Worth noting: You can control CPPs. But there may be many more CPPs than you realize. Which means you’d need a systematic approach to identifying, evaluating and monitoring them. During QbD, you’d identify potentially high-risk parameters. You’d then design and conduct experiments, using DOE when appropriate, to see if the parameter is critical to meeting the QTPP. You can then develop a plan to monitor or control the critical parameter, perhaps using process analytical technology (PAT). This allows real-time monitoring of a previously defined CPP.
- Critical Material Attribute (CMA)
Definition: A raw material whose variability has an impact on a CQA – and should be monitored or controlled to ensure the process produces the desired quality.
In other words: Like CPPs, CMAs are also equivalent to factors in DOE. But CMAs, unlike CPPs, are outside of your control.
For example: Some immunotherapy treatments, like chimeric antigen receptor (CAR) T-cell therapy, collect and use a patient’s lymphocytes to treat certain cancers. However, the quality of the source material (in this case, T cells) can vary widely between patients.
Why QbD is so important in experimentation
Regulatory authorities including the Food and Drug Administration (FDA) and the ICH do place quality at the heart of biological research.
But more importantly, by identifying the uncontrollable sources of variability, QbD helps reduce the risk that you will need to go back and redo your process, like during scale-up and manufacturing stages.
So even if the regulatory authorities aren’t peering over your shoulder, QbD helps you change how you approach your experiments for the better.
Let me break it down with a very simple, yet extremely powerful idea: Strip away the regulations and jargon, and imagine that assessing processes for your experiments is like searching for peaks in a mountain range.
You might want to find the highest peak you can – in other words, you want to maximize how much product your process can produce.
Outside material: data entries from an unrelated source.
-- ==== Sys2Proof/Machine/Ops.lean ====
section
/-! DEFINITION. The named operations on the state that several blocks share: exact arithmetic, counters, the lane
history, the damage log, the forward queues, the link-error counts. -/

namespace Sys2Proof.Machine

/-! ### Arithmetic (00_scope 2.4) -/

/-- Replaces a value outside the 24-bit sample range by the nearer limit. -/
def saturate (x : Int) : Int := max (-8388608) (min 8388607 x)

/-- Replaces a value outside a range by the nearer limit. -/
def clamp (lo hi x : Int) : Int := max lo (min hi x)

/-! ### Counters (R150) -/

/-- A counter's value after `n` increments: it stays at 4,294,967,295 when incremented there. -/
def countUp (c : BitVec 32) (n : Nat) : BitVec 32 := BitVec.ofNat 32 (min (c.toNat + n) 4294967295)

/-- Changes the counters. -/
def withCounters (f : Counters → Counters) (s : State) : State := { s with counters := f s.counters }

/-- One more for a counter kept per port: parcels received (R8). -/
def countReceived (p : Port) (s : State) : State :=
  match p with
  | .U => withCounters (fun c => { c with receivedU := countUp c.receivedU 1 }) s
  | .D => withCounters (fun c => { c with receivedD := countUp c.receivedD 1 }) s

/-- One more check error on a port (R8). -/
def countCheckError (p : Port) (s : State) : State :=
  match p with
  | .U => withCounters (fun c => { c with checkErrorsU := countUp c.checkErrorsU 1 }) s
  | .D => withCounters (fun c => { c with checkErrorsD := countUp c.checkErrorsD 1 }) s

/-- One more malformed parcel (R8). -/
def countMalformed (s : State) : State :=
  withCounters (fun c => { c with malformed := countUp c.malformed 1 }) s

/-- One more forwarded parcel dropped (R14, R15). -/
def countForwardDropped (s : State) : State :=
  withCounters (fun c => { c with forwardedDropped := countUp c.forwardedDropped 1 }) s

/-- Whether the part has power and is not held in reset: its ports follow their alive signals and its lines are driven
(R1, R191). -/
def outOfReset (s : State) : Bool := s.unit.phase == .startUp || s.unit.phase == .running

/-! ### The applied composition (R23) -/

/-- A lane is in use when it is enabled in the applied lane enables: its side is then enabled. -/
def inUse (s : State) (l : Lane) : Bool := s.intake.applied.laneEnable.get l

/-- The lanes in use, in lane order. -/
def lanesInUse (s : State) : List Lane := allLanes.filter (inUse s)

/-- A side is enabled when at least one of its lanes is. -/
def sideEnabled (s : State) (d : Side) : Bool := inUse s (firstLane d) || inUse s (secondLane d)

/-- Whether a side's tracker is other than IDLE. -/
def sideActive (s : State) (d : Side) : Bool := (s.trackers.get d).state != .idle

/-- Sets the applied values from the settings table (R24). -/
def applyPending (s : State) : State :=
  { s with intake := { s.intake with applied := s.settings.pending } }

/-! ### The lane history (R30) -/

/-- A cleared entry: it reads as a frame filled for a gap. -/
def cleared : HistEntry where
  sample := 0
  stamp := 0
  level := 0
  valid := false
  damaged := false
  gap := true

/-- The entry at an index; an index with none listed reads as a cleared entry. -/
def ringRead : Ring → Nat → HistEntry
  | [], _ => cleared
  | (j, e) :: rest, i => if i = j then e else ringRead rest i

/-- Puts an entry in front, unless it is what an unlisted index reads as. -/
def ringCons (i : Nat) (e : HistEntry) (r : Ring) : Ring := if e = cleared then r else (i, e) :: r

/-- Writes the entry at an index, keeping the canonical form. -/
def ringWrite : Ring → Nat → HistEntry → Ring
  | [], i, e => ringCons i e []
  | (j, x) :: rest, i, e =>
    if i < j then ringCons i e ((j, x) :: rest)
    else if i = j then ringCons i e rest
    else (j, x) :: ringWrite rest i e

/-- The canonical form of one ring: indexes strictly rising and below 2,048, no cleared entry listed. -/
abbrev Ring.wf (r : Ring) : Prop :=
  r.Pairwise (fun x y => x.1 < y.1) ∧ ∀ x ∈ r, x.1 < 2048 ∧ x.2 ≠ cleared

/-- The canonical form of the whole lane history. -/
abbrev Memory.wf (h : Quad Ring) : Prop := ∀ l : Lane, Ring.wf (h.get l)

/-- The ring index of a raw position: position mod 2,048 (R30). -/
def ringIndex (pos : Nat) : Nat := pos % 2048

/-- The history entry of a lane for a raw position. -/
def historyAt (s : State) (l : Lane) (pos : Nat) : HistEntry := ringRead (s.history.get l) (ringIndex pos)

/-- Writes the history entry of a lane for a raw position. -/
def writeHistory (l : Lane) (pos : Nat) (e : HistEntry) (s : State) : State :=
  { s with history := s.history.modify l fun r => ringWrite r (ringIndex pos) e }

/-- A source frame as the resampler reads it: below the pass start position a cleared entry, whatever the
ring holds (R68). -/
def sourceFrame (s : State) (l : Lane) (pos : Int) : HistEntry :=
  if pos < (s.intake.passStart : Int) then cleared else historyAt s l pos.toNat

/-- Sets the damage mark of a frame's entry and counts it (R88). -/
def markFrame (l : Lane) (pos : Nat) (s : State) : State :=
  withCounters (fun c => { c with markedFrames := c.markedFrames.modify l (countUp · 1) })
    (writeHistory l pos { historyAt s l pos with damaged := true } s)

/-- Marks the `count` frames from a position on (R85, R88). -/
def markRun (l : Lane) : Nat → Nat → State → State
  | _, 0, s => s
  | pos, count + 1, s => markRun l (pos + 1) count (markFrame l pos s)

/-! ### The damage log and the pause request (R143, R187) -/

/-- Appends a record to the log by its occupancy. -/
def appendDamage (r : DamageRecord) (s : State) : State :=
  if 64 ≤ s.log.length then
    raise .logFull (withCounters (fun c => { c with unloggedDropouts := countUp c.unloggedDropouts 1 }) s)
  else
    let t := { s with log := s.log ++ [r] }
    if s.log.length = 47 then
      raise .logHigh
        { t with lines := { t.lines with pauseRequest := t.lines.pauseRequest || t.settings.pauseOnLogHigh } }
    else t

/-- The head record leaves the log; a removal that brings the occupancy to 16 releases the pause request. -/
def removeDamage (s : State) : State :=
  { s with
    log := s.log.tail
    lines := { s.lines with
      pauseRequest := s.lines.pauseRequest && !(!s.log.isEmpty && s.log.tail.length == 16) } }

/-! ### The forward queues (R14, R15) -/

/-- Offers a directive to the upstream forward queue. -/
def offerUpstream (p : Parcel) (s : State) : State :=
  if s.link.upstream.length < 4 then { s with link := { s.link with upstream := s.link.upstream ++ [p] } }
  else countForwardDropped s

/-- Offers a converter's parcel to the downstream forward queue. -/
def offerDownstream (p : Parcel) (s : State) : State :=
  if s.link.downstream.length < 4 then { s with link := { s.link with downstream := s.link.downstream ++ [p] } }
  else countForwardDropped s

/-! ### Link-error counts (R9, R10) -/

/-- Raises LINK_DEGRADED when a count stands at or above the link error threshold. -/
def compareLinkErrors (s : State) : State :=
  if s.settings.linkThreshold ≤ s.link.errors.u ∨ s.settings.linkThreshold ≤ s.link.errors.d then
    raise .linkDegraded s
  else s

/-- One more link error on a port, up to 65,535, and the comparison of that port's count (R9). -/
def addLinkError (p : Port) (s : State) : State :=
  let n := min (s.link.errors.get p + 1) 65535
  let t := { s with link := { s.link with errors := s.link.errors.set p n } }
  if t.settings.linkThreshold ≤ n then raise .linkDegraded t else t

/-- A parcel fails a receiver test: it is dropped and counted under that test alone (R6, R8, R9). -/
def dropParcel (p : Port) (t : ReceiverTest) (s : State) : State :=
  addLinkError p (match t with
    | .check => countCheckError p s
    | _ => countMalformed s)

/-! ### Cues (R124) -/

/-- Appends a cue report, or drops and counts it when the queue holds 16. -/
def appendCue (c : Cue) (s : State) : State :=
  if s.cues.length < 16 then { s with cues := s.cues ++ [c] }
  else withCounters (fun k => { k with cuesDropped := countUp k.cuesDropped 1 }) s

end Sys2Proof.Machine
end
But what you’re likely to find is that the highest peak is also very sharp and narrow. You can’t build anything on it – it’s impractical and unstable.
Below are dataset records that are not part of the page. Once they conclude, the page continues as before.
-- ==== Sys2Proof/Machine/Install.lean ====
section
/-! DEFINITION. Installation of a pending table or set of tables (R77, R131, R175). -/

namespace Sys2Proof.Machine

/-- The tables an installation replaces (R175): the kernel from the staging area, one EQ set from its first 32
words, or a slot's kernel and four EQ sets as the slot stands. -/
def installTables (i : Install) (s : State) : State :=
  match i with
  | .none => s
  | .load .kernel => { s with kernel := s.stager.staging }
  | .load (.eq n) => { s with eqSets := s.eqSets.set n (s.stager.staging.take 32) }
  | .recall n =>
    match (s.store.slots.get n).profile with
    | some p => { s with kernel := p.kernel, eqSets := p.eqSets }
    | none => s

/-- An installation pending is made, and none is pending after it. -/
def installPending (s : State) : State :=
  let t := installTables s.stager.install s
  { t with stager := { t.stager with install := .none } }

/-- An installation is marked: made at once when no pass runs, else left pending (R77). -/
def markInstall (i : Install) (s : State) : State :=
  let t := { s with stager := { s.stager with install := i } }
  if s.intake.running then t else installPending t

end Sys2Proof.Machine
end

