-- ==== Sys2Proof/Machine/Delivery.lean ====
section
/-! DEFINITION. Meanings: delivered byte sequences (R4 to R8), and directives that are for another unit or of an unknown
kind (R12, R162). -/

namespace Sys2Proof.Machine

/-- A good parcel is handed on as the command it spells (R3, R12). A command no parcel spells is not handed on. -/
def handOn (i : Instr) (s : State) : Host.Outcome State Fault Refusal :=
  match i with
  | .rawParcel first frames => execRawParcel first frames s
  | .deckParcel h code => execDeckParcel h code s
  | .converterReport h body => execConverterReport h body s
  | .directiveForOtherUnit h body => done (takeDirective h body replyUnknown s)
  | .unknownDirective h body => done (takeDirective h body replyUnknown s)
  | .identify h => execIdentify h s
  | .status h => execStatus h s
  | .setAddress h a => execSetAddress h a s
  | .readSetting h id => execReadSetting h id s
  | .writeSetting h id v => execWriteSetting h id v s
  | .mapInsert h cls lanes start stop param => execMapInsert h cls lanes start stop param s
  | .mapDelete h id => execMapDelete h id s
  | .mapRead h n => execMapRead h n s
  | .mapClear h => execMapClear h s
  | .loadBegin h t => execLoadBegin h t s
  | .loadChunk h index words => execLoadChunk h index words s
  | .loadEnd h sum => execLoadEnd h sum s
  | .loadCancel h => execLoadCancel h s
  | .ackEvents h set => execAckEvents h set s
  | .snapshotCounters h c => execSnapshotCounters h c s
  | .profileSave h slot m => execProfileSave h slot m s
  | .profileErase h slot => execProfileErase h slot s
  | .profileRecall h slot => execProfileRecall h slot s
  | .resetEngine h => execResetEngine h s
  | .resetUnit h => execResetUnit h s
  | .powerOn _ => done s
  | .resetLineAssert => done s
  | .resetLineRelease _ => done s
  | .autoloadComplete _ => done s
  | .portGoesUp _ => done s
  | .portGoesDown _ => done s
  | .parcelCheckFailed _ _ => done s
  | .upstreamTransmitStart => done s
  | .upstreamForwardTransmitted => done s
  | .arbiterChoice => done s
  | .parcelTransmitted => done s
  | .loadTimerExpiry => done s
  | .profileSaveComplete => done s
  | .profileEraseComplete => done s
  | .parcelDroppedDuringStartUp _ _ => done s
  | .powerLoss => done s
  | .trimPulsePeriod => done s

/-- A byte sequence is delivered on a port: put to the receiver's tests in operation (R6), dropped without testing
before the autoload has ended (R8), and no parcel at all without power or in reset (R191). A sequence that passes
every test is handed on as the command it spells (log 5). -/
def deliver (p : Port) (bytes : List Byte) (s : State) : Host.Outcome State Fault Refusal :=
  if receiving s then
    match testParcel s.unit.unitAddress p bytes with
    | .failed t => done (dropParcel p t s)
    | .good x => handOn (commandOf s.unit.unitAddress x) s
  else done s

/-- PARCEL_CHECK_FAILED (R6, R8, R9). -/
def execParcelCheckFailed (p : Port) (bytes : List Byte) (s : State) : Host.Outcome State Fault Refusal :=
  deliver p bytes s

/-- PARCEL_DROPPED_DURING_START_UP (R8). -/
def execParcelDroppedDuringStartUp (p : Port) (bytes : List Byte) (s : State) : Host.Outcome State Fault Refusal :=
  deliver p bytes s

/-- DIRECTIVE_FOR_OTHER_UNIT (R12, R14): counted and offered upstream; one addressed here is received as what it spells
(log 5). -/
def execDirectiveForOtherUnit (h : Header) (body : List Byte) (s : State) : Host.Outcome State Fault Refusal :=
  if meantFor s.unit.unitAddress h.addr then deliver .D (Parcel.bytes ⟨kindDirective, h.addr, h.tag, body⟩) s
  else done (takeDirective h body replyUnknown s)

/-- UNKNOWN_DIRECTIVE (R162): answered UNKNOWN; one of a known kind is received as what it spells (log 5). -/
def execUnknownDirective (h : Header) (body : List Byte) (s : State) : Host.Outcome State Fault Refusal :=
  if (directiveLength (directiveKind body).toNat).isSome then
    deliver .D (Parcel.bytes ⟨kindDirective, h.addr, h.tag, body⟩) s
  else done (takeDirective h body replyUnknown s)

end Sys2Proof.Machine
end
QbD is about changing your criteria. You’re not just looking for how productive your process is, but how stable it is. So instead of searching for the highest peak, you’re looking for a region of the range that’s almost as high, but also has a usably flat area. Now, you’re still very high up, but you can do something with your finding, which is likely to last a bit longer.
When to embed Quality by Design into your processes
QbD techniques are powerful tools for understanding and controlling your process, but to get the full benefit you need to account for the real-world variations your process will experience while you are developing it. Which means that you should start thinking about quality as early as possible in the process.
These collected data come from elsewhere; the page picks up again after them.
-- ==== Sys2Proof/Certificates/Slice0/Obligations.lean ====
section
/-! DEFINITION. The statements for the provers. Each docstring names the rules of spec/ its statement comes from, and the
log entry where it rests on a choice of the model. -/

open Sys2Proof Sys2Proof.Machine

/-! ### Steps -/

/-- A step with a command in front of the queue is that command's effect on the state with the queue's rest. -/
def Obligations.StepRunsTheFrontCommand : Prop :=
  ∀ (c : Instr) (rest : List Instr) (s : State), s.pending = c :: rest → step s = exec c { s with pending := rest }

/-- No command touches the queue of waiting commands: what follows the front command stays in order (the model's own
field, 95). -/
def Obligations.CommandsLeaveTheQueue : Prop :=
  ∀ (c : Instr) (s : State), ∃ t, exec c s = .next t ∧ t.pending = s.pending

/-- Rests on log 2: with no command waiting a step is one millisecond (00_scope 2.3). Without power or in reset nothing
passes but the lines; in start-up the count moves, and the sixth millisecond ends the autoload (R183); in operation the
load timer and the store's operation count, and each acts when its time has run out (R173, R179). A duty in force is
taken up by the trim line (R190). -/
def Obligations.IdleStepIsOneMillisecond : Prop :=
  ∀ s : State, s.pending = [] →
    ((s.unit.phase = .off ∨ s.unit.phase = .held) → step s = .next (settleLines s)) ∧
    (s.unit.phase = .startUp → s.unit.startUpMs < 5 →
      step s = .next (settleLines { s with
        unit := { s.unit with startUpMs := s.unit.startUpMs + 1 }
        lines := { s.lines with lineDuty := s.lines.duty } })) ∧
    (s.unit.phase = .startUp → 5 ≤ s.unit.startUpMs →
      ∃ t u, exec (.autoloadComplete 0) s = .next t ∧ exec .trimPulsePeriod t = .next u ∧ step s = .next u) ∧
    (s.unit.phase = .running → s.stager.timer = none → s.store.state = .idle →
      step s = .next (settleLines { s with lines := { s.lines with lineDuty := s.lines.duty } })) ∧
    (∀ c, s.unit.phase = .running → s.stager.timer = some c → c.elapsed + 1 < c.timeout → s.store.state = .idle →
      step s = .next (settleLines { s with
        stager := { s.stager with timer := some ⟨c.elapsed + 1, c.timeout⟩ }
        lines := { s.lines with lineDuty := s.lines.duty } })) ∧
    (∀ c, s.unit.phase = .running → s.stager.loading = true → s.stager.timer = some c → c.timeout ≤ c.elapsed + 1 →
      s.store.state = .idle →
      ∃ t u, exec .loadTimerExpiry s = .next t ∧ exec .trimPulsePeriod t = .next u ∧ step s = .next u) ∧
    (∀ n copy m, s.unit.phase = .running → s.stager.timer = none → s.store.state = .saving n copy m →
      (s.store.elapsed < 59 →
        step s = .next (settleLines { s with
          store := { s.store with elapsed := s.store.elapsed + 1 }
          lines := { s.lines with lineDuty := s.lines.duty } })) ∧
      (59 ≤ s.store.elapsed →
        ∃ t u, exec .profileSaveComplete s = .next t ∧ exec .trimPulsePeriod t = .next u ∧ step s = .next u)) ∧
    (∀ n, s.unit.phase = .running → s.stager.timer = none → s.store.state = .erasing n →
      (s.store.elapsed < 39 →
        step s = .next (settleLines { s with
          store := { s.store with elapsed := s.store.elapsed + 1 }
          lines := { s.lines with lineDuty := s.lines.duty } })) ∧
      (39 ≤ s.store.elapsed →
        ∃ t u, exec .profileEraseComplete s = .next t ∧ exec .trimPulsePeriod t = .next u ∧ step s = .next u))

/-- After every command each indicator line stands at the truth of its source in the state the command left, by the table
of R186, and low without power or in reset (R191; the moment is log 20's). -/
def Obligations.LinesFollowTheirSources : Prop :=
  ∀ (c : Instr) (s : State), ∃ t, exec c s = .next t ∧ ∀ line : Fin 4,
    (t.lines.levels.get line = true ↔
      (t.unit.phase = .startUp ∨ t.unit.phase = .running) ∧
      match t.settings.indicator.get line with
      | .low => False
      | .high => True
      | .lockA => t.trackers.a.state = .locked
      | .lockB => t.trackers.b.state = .locked
      | .lockAll =>
        (t.trackers.a.state ≠ .idle ∨ t.trackers.b.state ≠ .idle) ∧
        (t.trackers.a.state = .locked ∨ t.trackers.a.state = .idle) ∧
        (t.trackers.b.state = .locked ∨ t.trackers.b.state = .idle)
      | .lockAny => t.trackers.a.state = .locked ∨ t.trackers.b.state = .locked
      | .dropoutAny =>
        ∃ l : Lane, (t.detectors.get l).state = .dropout ∨ (t.detectors.get l).state = .recovering
      | .eventPending => ∃ k : EventKind, t.flags.getLsbD k.code = true ∧ t.settings.noticeMask.getLsbD k.code = true
      | .logHigh => 48 ≤ t.log.length
      | .pauseRequest => t.lines.pauseRequest = true)

/-! ### Power, reset, start-up (Chapter 10, R191) -/

/-- POWER_ON with the reset line released: every block at its power-on value, the cause POWER, both addresses from the
strap pins, each port at its alive signal, the store kept and its operation aborted (R1, R11, R183, R185; values the spec
gives none for before the autoload are log 8's). With the
reset line asserted the part is held, both ports DOWN and the trim line low (R191; the pins are log 19's). -/
def Obligations.PowerOnResetsTheUnit : Prop :=
  ∀ (straps : BitVec 3) (s : State),
    (s.unit.resetLine = false →
      exec (.powerOn straps) s = .next (settleLines { State.reset with
        unit := { State.reset.unit with
          phase := .startUp, resetCause := .power, straps := straps
          strapAddress := straps.setWidth 6, unitAddress := straps.setWidth 6 }
        link := { State.reset.link with
          alive := s.link.alive
          link := ⟨if s.link.alive.u then .up else .down, if s.link.alive.d then .up else .down⟩ }
        store := { s.store with state := .idle, elapsed := 0 }
        freeCount := s.freeCount
        pending := s.pending })) ∧
    (s.unit.resetLine = true →
      exec (.powerOn straps) s = .next (settleLines { State.reset with
        unit := { State.reset.unit with
          phase := .held, resetCause := .power, straps := straps, resetLine := true
          strapAddress := s.unit.strapAddress, unitAddress := s.unit.unitAddress }
        link := { State.reset.link with alive := s.link.alive }
        store := { s.store with state := .idle, elapsed := 0 }
        lines := { State.reset.lines with lineDuty := 0 }
        freeCount := s.freeCount
        pending := s.pending }))

/-- The reset line: asserted on a part with power it begins a unit reset and holds the part, both ports DOWN, the trim
line low; released, start-up begins with the cause LINE and the addresses of the strap pins (R1, R11, R183, R191; values
the spec gives none for before the autoload are log 8's). Released without having been asserted it changes only the pins'
levels (log 6). Without power only the pin's level changes, and POWER_LOSS leaves every block at its reset value with the
phase off (log 19). -/
def Obligations.ResetLineHoldsAndReleases : Prop :=
  ∀ (straps : BitVec 3) (s : State),
    (s.unit.phase ≠ .off →
      exec .resetLineAssert s = .next (settleLines { State.reset with
        unit := { State.reset.unit with
          phase := .held, resetCause := .line, straps := s.unit.straps, resetLine := true
          strapAddress := s.unit.strapAddress, unitAddress := s.unit.unitAddress }
        link := { State.reset.link with alive := s.link.alive }
        store := { s.store with state := .idle, elapsed := 0 }
        lines := { State.reset.lines with lineDuty := 0 }
        freeCount := s.freeCount
        pending := s.pending })) ∧
    (s.unit.phase = .off →
      exec .resetLineAssert s = .next (settleLines { s with unit := { s.unit with resetLine := true } })) ∧
    (s.unit.phase = .held →
      exec (.resetLineRelease straps) s = .next (settleLines { State.reset with
        unit := { State.reset.unit with
          phase := .startUp, resetCause := .line, straps := straps, resetLine := false
          strapAddress := straps.setWidth 6, unitAddress := straps.setWidth 6 }
        link := { State.reset.link with
          alive := s.link.alive
          link := ⟨if s.link.alive.u then .up else .down, if s.link.alive.d then .up else .down⟩ }
        store := { s.store with state := .idle, elapsed := 0 }
        freeCount := s.freeCount
        pending := s.pending })) ∧
    (s.unit.phase ≠ .held →
      exec (.resetLineRelease straps) s =
        .next (settleLines { s with unit := { s.unit with resetLine := false, straps := straps } })) ∧
    exec .powerLoss s = .next (settleLines { State.reset with
      unit := { State.reset.unit with
        phase := .off, resetCause := s.unit.resetCause, straps := s.unit.straps, resetLine := s.unit.resetLine
        strapAddress := s.unit.strapAddress, unitAddress := s.unit.unitAddress }
      link := { State.reset.link with alive := s.link.alive }
      store := { s.store with state := .idle, elapsed := 0 }
      lines := { State.reset.lines with lineDuty := 0 }
      freeCount := s.freeCount
      pending := s.pending })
This ensures that from the first tentative steps into the experimental space, to when the first product leaves the laboratory (and beyond), QbD can equip you with the tools to deliver quality results.
The moral of the story? Don't leave quality 'til last
QbD isn’t something to do just because the regulatory authorities tell you to.
Embedding QbD early on can help avoid costly mistakes later in the developmental process. It can also inform ‘go/no go’ decisions, make research more efficient and reduce risks – and ultimately, make research less expensive.